A diferencia de lo que sucedía en esos momentos en otros lugares de España, la peor represión está aquí, en los lugares de nuestra historia, en carne viva y en su primera fase: la de la violencia directa. La opresión es común a la de otras zonas dominadas por el nacionalcatolicismo más rancio. La España represora y la España opresora en su sentido más literal: «La cruz y la espada de nuevo/ triste recuerdo de España/ se han juntado» (Alberti).

Este es el libro de una periodista, no de un historiador, aunque muchos de los hechos que en él se relatan derivan de fuentes primarias, de los testimonios de los supervivientes y de los documentos desenterrados, que en muchos casos corrigen la historia oficial que se tergiversó en los periódicos de la época con la única versión de la propaganda del Régimen.

El periodismo es el primer borrador de la historia. Para entender lo que hoy sucede es necesario saber lo que ocurrió ayer, y esto se consigue conociendo el contexto: cualquier hecho que no pueda ser puesto en relación con otros llega a ser incomprensible. No he tratado de hacer historia, sino periodismo. Tampoco he hecho literatura; todo lo que se cuenta en estas páginas pertenece a la realidad, aunque algunos elementos, por el surrealismo de sus argumentos y el esfuerzo de sus personajes, pudieran servir para la ficción y el realismo mágico. La única licencia que me he permitido ha sido recrear algunas escenas, algunos episodios de los que ya no quedan testigos directos. Y cuando esto ha sucedido, siempre he basado la reconstrucción y la interpretación en los testimonios de al menos dos o tres familiares o amigos que vivieron o escucharon la historia de boca del personaje desaparecido.

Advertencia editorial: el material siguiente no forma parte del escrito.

/-- The first store of a lane outside the group's bay region and the emission window (R427). -/
def strayStore (g : Nat) (l : List Store) : Option Nat :=
  (l.map Store.off).find? (fun o => !(decide (o / 0x10000 = g % 4) || (decide (0xFF000 ≤ o) && decide (o < 0x100000))))

/-- A lane committed to the task scratch in store order (R427). What it stores to the context, the history and the emission window is the task's result (log entry 96). -/
def writeLane (s : State) (n g : Nat) (l : List Store) : State :=
  let put (t : Tab Nat) (x : Store) : Tab Nat :=
    let o := x.off - g % 4 * 0x10000
    if 0xF000 ≤ o ∧ o < 0x10000 ∧ x.off / 0x10000 = g % 4 then tset t ((o - 0xF000) / 8) (maskBytes x.mask x.data (tget 0 t ((o - 0xF000) / 8))) else t
  modBay s n (fun b => { b with work := l.foldl put b.work })

/-! ### Faults of a group -/

/-- Whether an event of a group limited to one per second may be raised (R448). -/
def lksMay (s : State) (last : Option Ticks) : Bool := match last with | some t => elapsed s t secT | none => true

/-- The ATT of an instant of a bay. -/
def attOfBay (s : State) (n : Nat) (e : EvalAt) : Att := match bay? s n with | some b => e.att s b.rate | none => attNow s

/-- A fault migration asked for the bay of a group (R437). -/
def faultMig (s : State) (n why : Nat) : State := askMig s ⟨n, .fault, none, .waiting, none, why, false⟩

/-- An instant left unresolved (R430). -/
def unresolved (s : State) (g n : Nat) (e : EvalAt) : State :=
  let s1 := raise 0x0803 (bump s R.lksUnresolvedCnt) (bay := n) (idx := g) (att := some (attOfBay s n e))
  faultMig (dropTask s1 n) n 0

/-- A resynchronisation of a position fails (R433): it is left out for one task; twice within 1 s is a structural fault. -/
def resyncFail (s : State) (g p : Nat) (att : Att) : State :=
  let s1 := raise 0x0806 (bump s R.lksResyncFailCnt) (idx := g) (items := [(2, cellOf g p)]) (att := some att)
  let twice := match tget? (grp s g).failAt p with | some t => decide (s.dev.ticks ≤ t + secT) | none => false
  let s2 := modGrp s1 g (fun x => { x with failAt := tset x.failAt p s.dev.ticks, resync := maskOf 3 (fun i => bitOf x.resync i && decide (i ≠ p)),
                                             fresh := maskOf 3 (fun i => bitOf x.fresh i && decide (i ≠ p)) })
  if twice then
    let s3 := modGrp s2 g (fun x => { x with fixed := Nat.lor x.fixed (2 ^ p), again := maskOf 3 (fun i => bitOf x.again i && decide (i ≠ p)) })
    let s4 := raise 0x0807 s3 (idx := g) (items := [(1, p)]) (att := some att)
    match hostOf s4 g with | some n => faultMig s4 n 1 | none => s4
  else modGrp s2 g (fun x => { x with again := Nat.lor x.again (2 ^ p) })

/-- An odd copy taken out for its resynchronisation (R432); in its first window after rejoining its resynchronisation has failed (R433). -/
def resyncStart (s : State) (g p : Nat) (att : Att) : State :=
  if bitOf (grp s g).fresh p then resyncFail s g p att else modGrp s g (fun x => { x with resync := Nat.lor x.resync (2 ^ p) })

/-- Positions left out for one task begin their second resynchronisation at the boundary after it (R433); positions that ran their first window are no longer fresh. -/
def endWindowMarks (s : State) (g again copies : Nat) : State :=
  modGrp s g (fun x => { x with resync := Nat.lor x.resync (Nat.land x.again again), again := maskOf 3 (fun i => bitOf x.again i && !bitOf again i),
                                fresh := maskOf 3 (fun i => bitOf x.fresh i && !bitOf copies i) })

/-- A saturating 16-bit count. -/
def cap16 (n : Nat) : Nat := capN 65535 n

/-- A LATENT mismatch counted and reported (R431); `test` is false where R436 applies too (R444). -/
def latentMark (s : State) (g : Nat) (copies : List Nat) (odd : Option Nat) (att : Att) (test : Bool) : State :=
  let mask := match odd with | some j => 2 ^ copies.getD j 0 | none => 7
  let s1 := modGrp (bump s R.lksLatentCnt) g (fun x => { x with latent := cap16 (x.latent + 1) })
  let s2 := raise 0x0804 s1 (idx := g) (items := [(1, mask)]) (att := some att)
  let s3 := match odd with | some j => resyncStart s2 g (copies.getD j 0) att | none => s2
  if test then { s3 with cfg := { s3.cfg with rotLat := s3.cfg.rotLat.or (some g) } } else s3

/-- A window committed by majority: counted, LKS_MISMATCH, the odd copy resynchronised (R428). -/
def mismatch (s : State) (g : Nat) (copies : List Nat) (j : Nat) (att : Att) : State :=
  let p := copies.getD j 0
  let s1 := modGrp (bump s R.lksMismatchCnt) g (fun x => { x with mism := cap16 (x.mism + 1) })
  let s2 := if lksMay s1 (grp s1 g).mismEvt then
      raise 0x0801 (modGrp s1 g (fun x => { x with mismEvt := some s.dev.ticks })) (idx := g) (items := [(2, cellOf g p)]) (att := some att)
    else s1
  resyncStart s2 g p att

/-- The window runs again on every copy, with bit 1 of the task record flags set (R429). -/
def reexec (s : State) (g n : Nat) (t : Task) (att : Att) : State :=
  let s1 := modGrp (bump s R.lksReexecCnt) g (fun x => { x with mism := cap16 (x.mism + 1) })
  let s2 := if lksMay s1 (grp s1 g).reexEvt then
      raise 0x0802 (modGrp s1 g (fun x => { x with reexEvt := some s.dev.ticks })) (idx := g) (att := some att)
    else s1
  modCells { s2 with cfg := { s2.cfg with tasks := tset s2.cfg.tasks n { t with reex := true, record := t.record.set 21 (t.record.getD 21 0 ||| 2) } } } g t.copies (fun _ c => c.clear)

/-- A comparator fault (R436): the group is UNSUPERVISED from here on and its bay migrates. -/
def cmpFault (s : State) (g n : Nat) (att : Att) : State :=
  let s1 := modGrp (bump s R.lksCmpFaultCnt) g (fun x => { x with unsup := true })
  faultMig (raise 0x0805 s1 (idx := g) (att := some att)) n 2

/-- Whether a SELFTEST's sweep of a group has injection tests left; it is suspended while throttled (R552, R555). -/
def sweeps (s : State) (g : Nat) : Bool :=
  match s.pwr.selftest with
  | some t => decide (t.kind = 2) && decide (0 < tget 0 t.left g) && !s.pwr.throttle
  | none => false

/-- A window counted, and whether an injection test falls in it (R435), in its turn or for a sweep (R555). -/
def countWindow (s : State) (g copies : Nat) : State × Bool :=
  let x := grp s g
  let n := x.windows + 1
  let due := decide (n % 1024 = 0) || x.moved
  let on := flag s R.lksCtl 0
  (setGrp s g { x with windows := n, moved := x.moved && on }, ((due && on) || sweeps s g) && decide (2 ≤ copies))

/-- One test of a sweep done (R555). -/
def sweepOne (s : State) (g : Nat) (bad : Bool) : State :=
  if sweeps s g then
    { s with pwr := { s.pwr with selftest := s.pwr.selftest.map (fun t => { t with left := tset t.left g (tget 0 t.left g - 1), faults := t.faults + b2n bad }) } }
  else s

/-- Full agreement of a verdict. -/
def verdictAgrees (n : Nat) (v : Verdict) : Bool := !v.loadDiv && allAgree (pairsOf n v.store) && allAgree (pairsOf n v.fold)

/-- An injection test run, or moved to the next window when the real verdict is not full agreement (R435); whether it fails. -/
def injection (s : State) (g n : Nat) (due : Bool) (x y : Verdict) (ok : Bool) : State × Bool :=
  if !due then (s, false)
  else if verdictAgrees n x && verdictAgrees n y then
    (modGrp (sweepOne (bump s R.lksInjCnt) g (!ok)) g (fun z => { z with inj := z.inj + 1, moved := false }), !ok)
  else (modGrp s g (fun z => { z with moved := z.moved || !sweeps s g }), false)

/-- An agreed store outside the bay region and the emission window reported (R427). -/
def strayMark (s : State) (g n off : Nat) (att : Att) : State :=
  raise 0x080D (flagSet (bump s R.lksUnresolvedCnt) R.lksStat 2 true) (bay := n) (idx := g) (items := [(4, off)]) (att := some att)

Por suerte para los protagonistas de los acontecimientos narrados, y por desgracia para los perseguidores de los hechos, la memoria es selectiva y, en ocasiones, una misma vivencia fue percibida y recordada de diferentes maneras. Sin embargo, los archivos ya abiertos a los estudiosos, los documentos de los consejos de guerra, los expedientes carcelarios, han ayudado a subsanar las lagunas en la memoria de los protagonistas.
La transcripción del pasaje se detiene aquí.